Convolution#

The signals, which are functions of one or more independent variables, contain information about the behavior or nature of some phenomenon (i.e. voltages and currents as a function of time in an electrical circuit are examples of signals) , whereas the systems respond to particular signals by producing other signals or some desired behavior (a circuit is itself an example of a system, which in this case responds to applied voltages and currents)

In the many contexts in which signals and systems arise, there are a variety of prob- lems and questions that are of importance. In some cases, we are presented with a specific system and are interested in characterizing it in detail to understand how it will respond to various inputs.

Examples include the analysis of a circuit in order to quantify its response to different voltage and current sources and the determination of an aircraft’s response characteristics both to pilot commands and to wind gusts.

1-D Convolution#

1-D convolution is a mathematical operation widely used in fields such as signal processing, image processing, and deep learning. It combines two functions to produce a third function, illustrating how the shape of one function is modified by the other. The convolution of two functions \( f(t) \) and \( g(t) \) is defined as follows:

Definition#

Given two functions \( f(t) \) and \( g(t) \), the convolution \( (f * g)(t) \) is defined by the integral:

\[ (f * g)(t) = \int_{-\infty}^{\infty} f(\tau) g(t - \tau) \, d\tau \]

Explanation#

  1. Functions:

    • \( f(t) \): The input function (signal).

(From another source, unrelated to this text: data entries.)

-- ==== Sys2Proof/Machine/Stops.lean ====
section
/-! DEFINITION. The trace's control, stops and stall counters: the events of TRCTL, STOPREL, STOPARM, STALLCLR, breakpoints
and losses (R464, R467, R469, R471-R475). -/

namespace Sys2Proof.Machine

/-! ## Trace control (R464, R467, R469) -/

/-- Every wave that the trace takes in now and did not before owes a SYNC. -/
def oweSync (s : State) (was : State) : State :=
  { s with agents := s.agents.map fun x => if traced s x && !traced was x then { x with trOwed := true, trDrop := false } else x }

/-- TRCTL_WRITE (R464). -/
def execTrctlWrite (val : BitVec 64) (s : State) : Host.Outcome State Fault Refusal :=
  let s := barWrite s
  let new : Dword := val &&& 0xFFFFFFFF0000FF01
  let on := s.regs.trctl.getLsbD 0
  if new.getLsbD 0 && !on then
    if s.regs.trlog < 12 || s.regs.trlog > 30 then event s
    else
      let t := { s with regs := { s.regs with trctl := new, trwidx := 0, trridx := 0, trlost := 0, trpending := 0 } }
      event { t with agents := t.agents.map fun x => { x with trOwed := true, trDrop := false } }
  else event (oweSync { s with regs := { s.regs with trctl := new } } s)

/-- TRACE_LOSS_WRITE (R469): the pending count written once the ring has room for it and for the longest packet behind it. (DEDUCED, log 86) -/
def execTraceLossWrite (s : State) : Host.Outcome State Fault Refusal :=
  if s.regs.trctl.getLsbD 0 && s.regs.trpending != 0 && room s 216 then
    let bs := leBytes 8 (0xE * 2 ^ 60 + min s.regs.trpending (2 ^ 32 - 1))
    event (ringWrite { s with regs := { s.regs with trpending := 0 } } bs)
  else event s

/-! ## Stops (R471-R473) -/

/-- BREAKPOINT_HOLD (R471): the path's next bundle matches, or a step or its wave's breakpoint has it held. (DEDUCED, log 87) -/
def execBreakpointHold (agent path k : Nat) (s : State) : Host.Outcome State Fault Refusal :=
  event (match s.agent? agent, s.path? agent path with
    | some x, some q =>
      if mayIssue s x path q && q.bun.isNone && stopOf s (s.ctxOf x.gang).id x.pilot q == some k then
        if q.stepping == some k then holdPath s agent path k else breakHold s agent path k
      else s
    | _, _ => s)

/-- STOPREL_RELEASE (R472, mode 0). -/
def execStoprelRelease (ctx agent path : Nat) (s : State) : Host.Outcome State Fault Refusal :=
  let s := barWrite s
  event (match stopNamed s ctx agent path with | some t => releaseStop s t false | none => s)

/-- STOPREL_STEP (R472, mode 1). -/
def execStoprelStep (ctx agent path : Nat) (s : State) : Host.Outcome State Fault Refusal :=
  let s := barWrite s
  event (match stopNamed s ctx agent path with | some t => releaseStop s t true | none => s)

/-- STOPREL_ALL (R472, mode 2). -/
def execStoprelAll (ctx : Nat) (s : State) : Host.Outcome State Fault Refusal := event (releaseCtx (barWrite s) ctx)

/-- STOPARM_WRITE (R472): the contexts whose bit is cleared release their paths. -/
def execStoparmWrite (idx : Nat) (val : BitVec 64) (s : State) : Host.Outcome State Fault Refusal :=
  let s := barWrite s
  if idx ≥ 4 then event s
  else
    let off := ((List.range 64).filter fun k => !val.getLsbD k).map (64 * idx + ·)
    let s := off.foldl releaseCtx { s with regs := { s.regs with stoparm := mset 0 s.regs.stoparm idx val } }
    let s := { s with agents := s.agents.map fun (x : Agent) => if off.contains (s.ctxOf x.gang).id then { x with paths := x.paths.map fun (q : Path) => { q with stepping := none } } else x }
    event s

/-- STALLCLR (R474). -/
def execStallclr (s : State) : Host.Outcome State Fault Refusal := let s := barWrite s; event { s with stalls := [], regs := { s.regs with stallSince := s.clk } }

end Sys2Proof.Machine
end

    • \( g(t) \): The filter (or kernel) function.

  2. Variable Change:

    • The variable \( \tau \) serves as a dummy variable for integration.

  3. Time Reversal:

    • The term \( g(t - \tau) \) represents the filter function \( g(t) \) flipped and shifted by \( t \).

  4. Integration:

    • The integral computes the area under the product of \( f(\tau) \) and \( g(t - \tau) \) across all possible values of \( \tau \).

Discrete 1-D Convolution#

For discrete sequences \( f[n] \) and \( g[n] \), the convolution is defined as:

\[ (f * g)[n] = \sum_{m=-\infty}^{\infty} f[m] g[n - m] \]

Key Properties#

  1. Commutative: $\( f * g = g * f \)$

  2. Associative: $\( f * (g * h) = (f * g) * h \)$

  3. Distributive: $\( f * (g + h) = (f * g) + (f * h) \)$

  4. Identity Element: The identity element for convolution is the Dirac delta function \( \delta(t) \), such that: $\( f * \delta = f \)$

Applications#

  • Signal Processing: Filtering signals and detecting features.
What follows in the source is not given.